■ **What the task asks**: The lines you return should be those containing the string "overdue", taken from the data below.

■ **Data provided**:
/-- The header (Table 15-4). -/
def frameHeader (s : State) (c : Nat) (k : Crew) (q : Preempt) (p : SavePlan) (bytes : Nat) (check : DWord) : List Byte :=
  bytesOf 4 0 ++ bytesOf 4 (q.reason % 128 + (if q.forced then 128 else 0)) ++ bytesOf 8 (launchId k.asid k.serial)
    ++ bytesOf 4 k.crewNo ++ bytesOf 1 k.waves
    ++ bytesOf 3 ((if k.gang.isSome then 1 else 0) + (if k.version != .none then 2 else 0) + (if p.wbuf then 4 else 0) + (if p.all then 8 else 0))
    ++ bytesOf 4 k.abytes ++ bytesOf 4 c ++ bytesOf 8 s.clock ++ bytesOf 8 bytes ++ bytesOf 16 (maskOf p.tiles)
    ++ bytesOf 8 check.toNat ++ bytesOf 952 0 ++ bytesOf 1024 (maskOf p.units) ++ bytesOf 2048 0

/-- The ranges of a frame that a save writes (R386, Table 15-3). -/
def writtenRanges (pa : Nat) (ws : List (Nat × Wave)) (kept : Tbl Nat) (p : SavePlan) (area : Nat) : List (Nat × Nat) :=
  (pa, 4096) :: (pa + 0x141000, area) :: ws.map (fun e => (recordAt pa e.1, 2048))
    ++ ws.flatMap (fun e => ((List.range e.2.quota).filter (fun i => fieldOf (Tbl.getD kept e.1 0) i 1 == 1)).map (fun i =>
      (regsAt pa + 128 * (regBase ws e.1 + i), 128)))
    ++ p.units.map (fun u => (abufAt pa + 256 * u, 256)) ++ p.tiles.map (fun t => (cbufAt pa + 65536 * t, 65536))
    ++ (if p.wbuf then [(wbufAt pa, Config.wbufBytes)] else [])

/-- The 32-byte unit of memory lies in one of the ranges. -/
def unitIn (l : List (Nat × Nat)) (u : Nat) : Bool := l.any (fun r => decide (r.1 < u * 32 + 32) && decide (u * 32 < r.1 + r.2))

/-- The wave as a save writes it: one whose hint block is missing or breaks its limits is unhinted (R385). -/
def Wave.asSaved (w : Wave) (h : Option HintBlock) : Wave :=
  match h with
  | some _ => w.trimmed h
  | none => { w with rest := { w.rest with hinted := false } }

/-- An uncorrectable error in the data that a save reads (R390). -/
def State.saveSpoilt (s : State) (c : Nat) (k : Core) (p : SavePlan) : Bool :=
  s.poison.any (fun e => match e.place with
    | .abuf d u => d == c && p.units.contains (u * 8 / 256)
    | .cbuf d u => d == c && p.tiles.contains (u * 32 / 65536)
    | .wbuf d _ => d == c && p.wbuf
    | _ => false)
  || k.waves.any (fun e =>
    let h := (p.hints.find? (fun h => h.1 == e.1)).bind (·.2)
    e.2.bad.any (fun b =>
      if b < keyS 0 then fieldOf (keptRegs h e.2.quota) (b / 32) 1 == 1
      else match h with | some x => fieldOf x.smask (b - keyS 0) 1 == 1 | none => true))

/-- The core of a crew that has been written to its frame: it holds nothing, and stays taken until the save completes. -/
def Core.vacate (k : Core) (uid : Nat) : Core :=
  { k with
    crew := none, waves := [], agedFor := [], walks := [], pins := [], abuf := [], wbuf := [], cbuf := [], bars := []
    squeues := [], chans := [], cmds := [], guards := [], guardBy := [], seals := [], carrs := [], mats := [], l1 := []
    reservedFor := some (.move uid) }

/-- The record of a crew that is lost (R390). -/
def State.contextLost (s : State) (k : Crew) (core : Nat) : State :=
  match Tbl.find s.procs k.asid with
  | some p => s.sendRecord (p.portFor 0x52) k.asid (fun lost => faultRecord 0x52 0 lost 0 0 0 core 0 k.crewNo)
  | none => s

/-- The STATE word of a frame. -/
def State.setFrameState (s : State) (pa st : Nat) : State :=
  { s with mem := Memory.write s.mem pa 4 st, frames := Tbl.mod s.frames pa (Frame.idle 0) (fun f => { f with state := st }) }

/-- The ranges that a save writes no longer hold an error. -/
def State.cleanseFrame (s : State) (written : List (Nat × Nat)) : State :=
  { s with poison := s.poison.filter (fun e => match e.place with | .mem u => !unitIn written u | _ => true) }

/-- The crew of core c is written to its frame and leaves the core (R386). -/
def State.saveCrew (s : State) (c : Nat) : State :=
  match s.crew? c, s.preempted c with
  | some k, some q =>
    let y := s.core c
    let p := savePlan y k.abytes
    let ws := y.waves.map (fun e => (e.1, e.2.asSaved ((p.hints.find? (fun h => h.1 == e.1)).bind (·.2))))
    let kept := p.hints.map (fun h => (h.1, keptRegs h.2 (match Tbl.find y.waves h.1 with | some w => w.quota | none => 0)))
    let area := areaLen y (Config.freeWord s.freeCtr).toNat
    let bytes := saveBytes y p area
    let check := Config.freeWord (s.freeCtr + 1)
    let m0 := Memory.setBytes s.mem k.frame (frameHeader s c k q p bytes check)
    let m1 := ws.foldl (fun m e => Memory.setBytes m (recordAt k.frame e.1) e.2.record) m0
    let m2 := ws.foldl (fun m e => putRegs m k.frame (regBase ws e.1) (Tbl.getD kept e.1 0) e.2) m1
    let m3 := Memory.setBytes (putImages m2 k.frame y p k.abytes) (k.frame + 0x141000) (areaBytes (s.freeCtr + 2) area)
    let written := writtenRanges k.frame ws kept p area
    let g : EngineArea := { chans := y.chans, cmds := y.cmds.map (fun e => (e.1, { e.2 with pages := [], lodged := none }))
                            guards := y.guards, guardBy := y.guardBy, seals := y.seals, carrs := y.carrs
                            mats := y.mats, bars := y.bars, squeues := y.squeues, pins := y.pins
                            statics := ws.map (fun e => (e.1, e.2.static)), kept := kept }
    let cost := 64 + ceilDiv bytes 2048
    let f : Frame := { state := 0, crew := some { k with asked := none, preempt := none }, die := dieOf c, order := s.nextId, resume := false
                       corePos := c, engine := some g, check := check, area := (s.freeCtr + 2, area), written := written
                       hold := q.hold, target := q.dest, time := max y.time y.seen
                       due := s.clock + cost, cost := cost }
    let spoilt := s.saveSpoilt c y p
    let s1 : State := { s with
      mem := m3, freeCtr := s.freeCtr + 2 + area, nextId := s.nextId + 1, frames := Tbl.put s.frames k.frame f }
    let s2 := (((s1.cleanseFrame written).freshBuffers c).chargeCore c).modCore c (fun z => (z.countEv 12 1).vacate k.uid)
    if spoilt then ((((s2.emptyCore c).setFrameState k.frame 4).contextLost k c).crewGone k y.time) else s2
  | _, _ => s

--

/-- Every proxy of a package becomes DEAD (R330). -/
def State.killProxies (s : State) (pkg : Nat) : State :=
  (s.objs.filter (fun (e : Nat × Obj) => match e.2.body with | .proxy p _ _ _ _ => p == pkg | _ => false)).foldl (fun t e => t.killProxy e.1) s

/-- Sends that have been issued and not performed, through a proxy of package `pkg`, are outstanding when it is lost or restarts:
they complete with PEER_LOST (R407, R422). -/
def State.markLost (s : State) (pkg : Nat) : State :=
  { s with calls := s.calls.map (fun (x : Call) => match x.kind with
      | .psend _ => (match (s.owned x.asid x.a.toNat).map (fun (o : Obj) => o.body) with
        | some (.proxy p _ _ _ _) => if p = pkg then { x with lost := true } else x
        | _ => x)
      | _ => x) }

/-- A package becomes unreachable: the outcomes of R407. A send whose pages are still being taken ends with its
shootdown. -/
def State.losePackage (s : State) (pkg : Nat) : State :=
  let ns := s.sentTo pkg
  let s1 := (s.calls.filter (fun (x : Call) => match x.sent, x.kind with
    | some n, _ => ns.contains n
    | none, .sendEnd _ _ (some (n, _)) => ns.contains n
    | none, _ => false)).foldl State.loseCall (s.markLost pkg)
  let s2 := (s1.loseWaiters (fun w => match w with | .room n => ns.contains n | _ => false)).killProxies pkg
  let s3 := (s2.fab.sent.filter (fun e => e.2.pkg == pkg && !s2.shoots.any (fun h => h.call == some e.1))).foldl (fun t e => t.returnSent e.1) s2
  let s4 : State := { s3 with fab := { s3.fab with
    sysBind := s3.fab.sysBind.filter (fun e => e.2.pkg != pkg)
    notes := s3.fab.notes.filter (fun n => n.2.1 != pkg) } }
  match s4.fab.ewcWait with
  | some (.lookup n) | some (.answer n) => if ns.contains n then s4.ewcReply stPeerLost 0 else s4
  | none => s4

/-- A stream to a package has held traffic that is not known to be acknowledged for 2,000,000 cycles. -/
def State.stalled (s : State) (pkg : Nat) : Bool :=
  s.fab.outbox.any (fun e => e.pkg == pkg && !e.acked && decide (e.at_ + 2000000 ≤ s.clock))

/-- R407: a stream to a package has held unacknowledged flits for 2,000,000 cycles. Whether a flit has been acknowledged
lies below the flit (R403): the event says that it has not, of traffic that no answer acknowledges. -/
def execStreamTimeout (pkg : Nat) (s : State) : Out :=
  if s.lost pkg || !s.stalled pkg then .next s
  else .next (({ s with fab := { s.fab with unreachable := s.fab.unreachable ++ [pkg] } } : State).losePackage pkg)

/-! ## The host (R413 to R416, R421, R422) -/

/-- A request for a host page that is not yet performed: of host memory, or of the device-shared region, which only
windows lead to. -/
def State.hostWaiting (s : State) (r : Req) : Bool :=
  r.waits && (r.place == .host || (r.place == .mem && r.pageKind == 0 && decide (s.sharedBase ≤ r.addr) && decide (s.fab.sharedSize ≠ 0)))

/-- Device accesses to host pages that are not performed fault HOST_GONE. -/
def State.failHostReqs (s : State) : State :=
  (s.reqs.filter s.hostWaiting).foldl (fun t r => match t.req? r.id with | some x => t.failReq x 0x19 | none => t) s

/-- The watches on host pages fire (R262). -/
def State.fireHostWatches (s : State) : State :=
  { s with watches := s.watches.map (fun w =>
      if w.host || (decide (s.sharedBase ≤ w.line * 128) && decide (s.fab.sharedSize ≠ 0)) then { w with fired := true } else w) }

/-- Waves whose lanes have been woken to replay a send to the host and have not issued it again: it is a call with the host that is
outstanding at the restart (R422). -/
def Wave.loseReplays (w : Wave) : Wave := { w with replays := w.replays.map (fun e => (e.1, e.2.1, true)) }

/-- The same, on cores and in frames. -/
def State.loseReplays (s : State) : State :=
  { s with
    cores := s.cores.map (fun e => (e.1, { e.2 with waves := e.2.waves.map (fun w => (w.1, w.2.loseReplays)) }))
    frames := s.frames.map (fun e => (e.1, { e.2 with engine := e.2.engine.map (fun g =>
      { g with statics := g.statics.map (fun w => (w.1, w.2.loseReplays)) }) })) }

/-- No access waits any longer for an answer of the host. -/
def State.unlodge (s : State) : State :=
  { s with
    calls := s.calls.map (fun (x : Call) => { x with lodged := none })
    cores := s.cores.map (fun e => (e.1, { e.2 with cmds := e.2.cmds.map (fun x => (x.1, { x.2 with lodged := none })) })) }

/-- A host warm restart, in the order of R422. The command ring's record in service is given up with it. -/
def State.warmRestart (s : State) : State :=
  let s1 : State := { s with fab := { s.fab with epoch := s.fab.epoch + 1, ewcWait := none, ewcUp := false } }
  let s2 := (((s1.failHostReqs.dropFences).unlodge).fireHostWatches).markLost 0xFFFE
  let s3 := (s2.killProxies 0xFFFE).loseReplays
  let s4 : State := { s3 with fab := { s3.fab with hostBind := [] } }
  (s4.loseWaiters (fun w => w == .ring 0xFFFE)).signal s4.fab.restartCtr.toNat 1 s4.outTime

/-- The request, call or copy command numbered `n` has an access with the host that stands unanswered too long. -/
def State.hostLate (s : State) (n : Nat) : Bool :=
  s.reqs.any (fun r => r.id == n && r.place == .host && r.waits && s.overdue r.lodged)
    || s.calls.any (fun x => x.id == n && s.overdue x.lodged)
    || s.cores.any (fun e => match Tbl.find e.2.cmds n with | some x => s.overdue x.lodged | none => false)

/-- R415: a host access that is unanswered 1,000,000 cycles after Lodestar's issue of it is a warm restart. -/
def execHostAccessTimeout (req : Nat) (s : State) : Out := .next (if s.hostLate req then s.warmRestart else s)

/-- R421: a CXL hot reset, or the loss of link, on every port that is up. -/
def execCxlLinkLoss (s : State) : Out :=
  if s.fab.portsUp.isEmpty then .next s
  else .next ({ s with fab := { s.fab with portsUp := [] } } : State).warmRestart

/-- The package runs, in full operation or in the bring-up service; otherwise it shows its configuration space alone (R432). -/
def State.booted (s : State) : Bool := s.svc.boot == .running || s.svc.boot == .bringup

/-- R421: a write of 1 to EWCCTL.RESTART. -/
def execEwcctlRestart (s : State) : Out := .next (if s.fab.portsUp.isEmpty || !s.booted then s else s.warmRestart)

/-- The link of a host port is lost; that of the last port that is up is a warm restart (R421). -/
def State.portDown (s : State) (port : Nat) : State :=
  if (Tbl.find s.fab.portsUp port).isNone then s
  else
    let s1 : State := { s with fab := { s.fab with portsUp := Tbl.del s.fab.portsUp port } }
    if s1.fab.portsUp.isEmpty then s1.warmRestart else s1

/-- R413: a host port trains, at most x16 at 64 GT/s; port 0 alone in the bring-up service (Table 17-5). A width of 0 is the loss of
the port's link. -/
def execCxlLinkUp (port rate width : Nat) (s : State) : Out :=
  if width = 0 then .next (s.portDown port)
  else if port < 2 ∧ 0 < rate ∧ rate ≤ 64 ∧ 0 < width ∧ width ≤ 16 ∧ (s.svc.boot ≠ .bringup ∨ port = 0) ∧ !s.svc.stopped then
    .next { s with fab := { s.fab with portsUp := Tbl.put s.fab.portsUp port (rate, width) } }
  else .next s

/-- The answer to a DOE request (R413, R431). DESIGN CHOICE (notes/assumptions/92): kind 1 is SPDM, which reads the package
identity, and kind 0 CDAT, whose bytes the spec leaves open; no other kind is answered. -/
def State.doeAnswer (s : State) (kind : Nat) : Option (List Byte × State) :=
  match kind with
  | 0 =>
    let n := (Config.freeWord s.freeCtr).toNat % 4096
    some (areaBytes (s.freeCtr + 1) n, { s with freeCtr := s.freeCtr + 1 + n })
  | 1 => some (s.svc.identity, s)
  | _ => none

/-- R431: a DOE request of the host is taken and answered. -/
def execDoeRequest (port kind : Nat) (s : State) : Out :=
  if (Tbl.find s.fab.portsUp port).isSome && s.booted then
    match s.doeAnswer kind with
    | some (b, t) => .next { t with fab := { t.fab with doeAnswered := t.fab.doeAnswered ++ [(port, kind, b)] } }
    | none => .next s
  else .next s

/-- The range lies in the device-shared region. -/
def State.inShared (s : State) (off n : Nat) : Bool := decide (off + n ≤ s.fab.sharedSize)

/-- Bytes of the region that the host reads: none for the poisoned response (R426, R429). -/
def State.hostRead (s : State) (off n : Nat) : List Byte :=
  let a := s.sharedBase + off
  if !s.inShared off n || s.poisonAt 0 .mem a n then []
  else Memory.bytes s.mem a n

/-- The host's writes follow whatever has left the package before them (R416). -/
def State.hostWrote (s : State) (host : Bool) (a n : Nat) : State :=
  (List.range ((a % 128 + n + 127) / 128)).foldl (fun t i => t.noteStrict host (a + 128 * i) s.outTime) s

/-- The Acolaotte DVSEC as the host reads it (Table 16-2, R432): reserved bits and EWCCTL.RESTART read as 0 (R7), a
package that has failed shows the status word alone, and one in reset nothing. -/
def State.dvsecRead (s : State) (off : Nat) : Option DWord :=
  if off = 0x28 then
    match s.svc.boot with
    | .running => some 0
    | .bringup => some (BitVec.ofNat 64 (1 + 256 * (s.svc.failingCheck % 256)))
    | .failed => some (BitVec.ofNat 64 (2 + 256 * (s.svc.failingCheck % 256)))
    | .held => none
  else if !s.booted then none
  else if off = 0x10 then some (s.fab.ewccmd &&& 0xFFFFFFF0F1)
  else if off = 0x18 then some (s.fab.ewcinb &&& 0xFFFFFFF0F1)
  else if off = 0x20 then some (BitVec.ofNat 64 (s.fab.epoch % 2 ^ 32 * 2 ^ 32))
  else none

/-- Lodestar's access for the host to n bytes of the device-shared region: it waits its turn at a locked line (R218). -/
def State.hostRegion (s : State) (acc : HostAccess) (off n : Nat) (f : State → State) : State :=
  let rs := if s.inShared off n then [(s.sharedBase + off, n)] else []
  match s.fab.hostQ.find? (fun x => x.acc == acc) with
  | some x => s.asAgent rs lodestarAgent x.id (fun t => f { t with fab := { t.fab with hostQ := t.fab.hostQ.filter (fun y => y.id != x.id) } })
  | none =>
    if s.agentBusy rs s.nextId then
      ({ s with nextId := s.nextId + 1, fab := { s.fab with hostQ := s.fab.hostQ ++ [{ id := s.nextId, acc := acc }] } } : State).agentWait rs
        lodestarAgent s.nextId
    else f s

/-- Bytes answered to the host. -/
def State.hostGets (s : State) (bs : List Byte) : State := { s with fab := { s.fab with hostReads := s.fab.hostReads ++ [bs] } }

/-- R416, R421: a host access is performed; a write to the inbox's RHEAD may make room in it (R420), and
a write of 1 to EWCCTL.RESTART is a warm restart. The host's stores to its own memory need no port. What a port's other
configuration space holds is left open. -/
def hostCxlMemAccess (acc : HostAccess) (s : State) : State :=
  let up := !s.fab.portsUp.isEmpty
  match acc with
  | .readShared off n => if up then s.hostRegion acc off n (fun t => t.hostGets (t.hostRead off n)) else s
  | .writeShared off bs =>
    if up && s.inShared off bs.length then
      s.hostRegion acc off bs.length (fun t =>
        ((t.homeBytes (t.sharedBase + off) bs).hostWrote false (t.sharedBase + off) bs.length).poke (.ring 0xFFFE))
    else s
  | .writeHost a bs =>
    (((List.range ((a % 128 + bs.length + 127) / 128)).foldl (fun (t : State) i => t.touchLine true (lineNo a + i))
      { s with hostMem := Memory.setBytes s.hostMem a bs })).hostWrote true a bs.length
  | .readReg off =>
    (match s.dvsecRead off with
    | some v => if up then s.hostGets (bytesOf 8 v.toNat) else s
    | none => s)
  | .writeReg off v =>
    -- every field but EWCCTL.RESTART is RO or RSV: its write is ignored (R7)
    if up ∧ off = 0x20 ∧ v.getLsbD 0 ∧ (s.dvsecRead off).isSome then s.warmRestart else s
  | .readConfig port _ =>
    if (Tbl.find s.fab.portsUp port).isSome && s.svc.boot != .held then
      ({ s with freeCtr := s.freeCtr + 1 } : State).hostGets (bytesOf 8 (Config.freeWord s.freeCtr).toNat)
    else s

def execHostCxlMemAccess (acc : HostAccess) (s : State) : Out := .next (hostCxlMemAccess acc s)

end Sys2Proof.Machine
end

■ **Reply to the exercise**:
  s.reqs.any (fun r => r.id == n && r.place == .host && r.waits && s.overdue r.lodged)
    || s.calls.any (fun x => x.id == n && s.overdue x.lodged)
    || s.cores.any (fun e => match Tbl.find e.2.cmds n with | some x => s.overdue x.lodged | none => false)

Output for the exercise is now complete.